** Exercise input follows **

/-! ### The local barrier (R91 to R93, R98) -/
/-- Local channel c. -/
def leafChan (l : Leaf) (c : Nat) : LocalChan := tabGet {} l.chans c
/-- Every member's first flag, when all have arrived. -/
def allArrived (ch : LocalChan) : Option (List Bool) :=
  let ms := onesOf 64 ch.mask
  if ms.all (fun t => !(tabGet [] ch.arrivals t).isEmpty) then some (ms.map (fun t => (tabGet [] ch.arrivals t).headD false)) else none
/-- Do the member taps ask for a commit that the program permits (R98)? -/
def localFreq (l : Leaf) (x : Slot) (ch : LocalChan) : Bool × Bool :=
  let ms := onesOf 64 ch.mask
  let asks := ms.filter (fun t => (leafTap l t).freqReq)
  (pgFreqOk x.program && decide (asks.length = ms.length) && !ms.isEmpty, !asks.isEmpty)
/-- A commit asserted with the local release (R98): each armed member tap takes its next period. -/
def tapLocalCommit (t : Tap) : Tap :=
  if t.freqArm then { t with freqCommit := true, periodNom := t.periodNext, freqArm := false, exclude := 2, fireStamp := none, regionCount := 0 } else t
/-- One release of local channel c when every member has arrived (R92, R93): AND and OR go to every member tap, the generation's branch
code is 2×AND + OR, and the slot shows it launched. -/
def localRelease (c : Nat) (l : Leaf) : Leaf :=
  let ch := leafChan l c
  match ch.slot, allArrived ch with
  | some s, some flags =>
    let a := flags.all id
    let o := flags.any id
    let x := leafSlot l s
    let fr := localFreq l x ch
    let ms := onesOf 64 ch.mask
    let ch1 := { ch with arrivals := tabMap [] (fun _ q => q.tail) ch.arrivals, gen := ch.gen + 1, openAt := leafNs l }
    let x1 := { x with wState := 3, bState := 0, member := 1, lGen := ch.gen, lBranch := 2 * b2n a + b2n o, lFailed := false, lFreq := fr.1,
                       launchTime := leafNs l, nextGen := ch.gen + 1, lFrom := 0, lBoth := false, lMismatch := false, lSkipped := false,
                       lTapFault := false, lPartial := false, lForced := false, lUnaligned := timeUnaligned l, lReady := false,
                       lastFire := leafNs l }
    let l1 := { setSlot l s x1 with chans := tabSet {} l.chans c ch1 }
    let l2 := ms.foldl (fun a' t => onTap t (fun tp =>
      { tp with lbDn := tabUpd [] tp.lbDn c (fun q => q ++ [(a, o, fr.1)]) }) a') l1
    let l3 := if fr.2 && !fr.1 then
        (ms.filter (fun t => (leafTap l t).freqReq)).foldl (fun a' t => leafEv a' .freqDeferred t 0) l2
      else l2
    leafEv l3 .launch s (2 * b2n a + b2n o)
  | _, _ => l
/-- Releases follow one another while every member has arrived; at most `n`. -/
def localReleases (c : Nat) : Nat → Leaf → Leaf
  | 0, l => l
  | n + 1, l => if (leafChan l c).slot.isSome && (allArrived (leafChan l c)).isSome then localReleases c n (localRelease c l) else l
/-- A member tap toggles `lb_up[c]` (R92, R93). -/
def localArrive (n c : Nat) (flag : Bool) (l : Leaf) : Leaf :=
  let ch := leafChan l c
  match ch.slot with
  | none => l
  | some s =>
    if !ch.mask.testBit n || (leafTap l n).fault || !slotRuns (leafSlot l s) then l
    else
      let q := tabGet [] ch.arrivals n
      if max 1 (pgInflight (leafSlot l s).program) ≤ q.length then leafEv l .lbOverrun n 0
      else
        let l1 := { l with chans := tabSet {} l.chans c { ch with arrivals := tabSet [] ch.arrivals n (q ++ [flag]) } }
        localReleases c 4 (updSlot l1 s (fun x => { x with wState := if x.wState = 2 then 3 else x.wState }))
/-- The tap passes a release on to its region, on a region edge (R92), on which a commit that came with it takes effect (R98). -/
def tapRelease (c : Nat) (t : Tap) : Tap :=
  match tabGet [] t.lbDn c with
  | [] => t
  | (a, o, commit) :: rest =>
    let t1 := { t with lbDn := tabSet [] t.lbDn c rest, lbRel := tabUpd (0, false, false) t.lbRel c (fun r => ((r.1 + 1) % 2, a, o)) }
    if commit then tapLocalCommit t1 else t1
/-- The pod time in ns at which the open generation of local channel c fails without a release (R93, R236). -/
def localDeadline (c : Nat) (l : Leaf) : Nat :=
  let ch := leafChan l c
  match ch.slot with
  | none => ch.openAt
  | some s => ch.openAt + 1000 * pgGenTimeoutUs (leafSlot l s).program
/-- One generation of a local sheaf fails (R93, R241). -/
def localGenFail (s gen cause : Nat) (l : Leaf) : Leaf :=
  leafEv (updSlot l s (fun x => { x with lGen := gen, lFailed := true, failCause := cause, lBranch := 0 })) .genFailed s cause
/-- A local generation has no release by the program's timeout (R93): it fails, and with it every later one for which an arrival is held
(R241); the sheaf is suspended and the arrivals go. -/
def localTimeout (c : Nat) (l : Leaf) : Leaf :=
  let ch := leafChan l c
  match ch.slot with
  | none => l
  | some s =>
    if (allArrived ch).isSome || !slotRuns (leafSlot l s) || decide (leafNs l < localDeadline c l) then l
    else
      let open_ := max 1 ((ch.arrivals.map (fun e => e.2.length)).foldl max 0)
      let l1 := (List.range (open_ - 1)).foldl (fun a i => localGenFail s (ch.gen + 1 + i) 3 a) (localGenFail s ch.gen 1 l)
      let l2 := { updSlot l1 s (fun x => { x with wState := 4 }) with
        chans := tabSet {} l1.chans c { ch with arrivals := [], gen := ch.gen + open_, openAt := leafNs l } }
      leafEv l2 .sheafSuspended s 0

end Sys2Proof.Machine
end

** End of Exercise input **

Return, line for line and unchanged, the data from its first line through the line containing "lBranch := 2".

/-! ### The local barrier (R91 to R93, R98) -/
/-- Local channel c. -/
def leafChan (l : Leaf) (c : Nat) : LocalChan := tabGet {} l.chans c
/-- Every member's first flag, when all have arrived. -/
def allArrived (ch : LocalChan) : Option (List Bool) :=
  let ms := onesOf 64 ch.mask
  if ms.all (fun t => !(tabGet [] ch.arrivals t).isEmpty) then some (ms.map (fun t => (tabGet [] ch.arrivals t).headD false)) else none
/-- Do the member taps ask for a commit that the program permits (R98)? -/
def localFreq (l : Leaf) (x : Slot) (ch : LocalChan) : Bool × Bool :=
  let ms := onesOf 64 ch.mask
  let asks := ms.filter (fun t => (leafTap l t).freqReq)
  (pgFreqOk x.program && decide (asks.length = ms.length) && !ms.isEmpty, !asks.isEmpty)
/-- A commit asserted with the local release (R98): each armed member tap takes its next period. -/
def tapLocalCommit (t : Tap) : Tap :=
  if t.freqArm then { t with freqCommit := true, periodNom := t.periodNext, freqArm := false, exclude := 2, fireStamp := none, regionCount := 0 } else t
/-- One release of local channel c when every member has arrived (R92, R93): AND and OR go to every member tap, the generation's branch
code is 2×AND + OR, and the slot shows it launched. -/
def localRelease (c : Nat) (l : Leaf) : Leaf :=
  let ch := leafChan l c
  match ch.slot, allArrived ch with
  | some s, some flags =>
    let a := flags.all id
    let o := flags.any id
    let x := leafSlot l s
    let fr := localFreq l x ch
    let ms := onesOf 64 ch.mask
    let ch1 := { ch with arrivals := tabMap [] (fun _ q => q.tail) ch.arrivals, gen := ch.gen + 1, openAt := leafNs l }
    let x1 := { x with wState := 3, bState := 0, member := 1, lGen := ch.gen, lBranch := 2 * b2n a + b2n o, lFailed := false, lFreq := fr.1,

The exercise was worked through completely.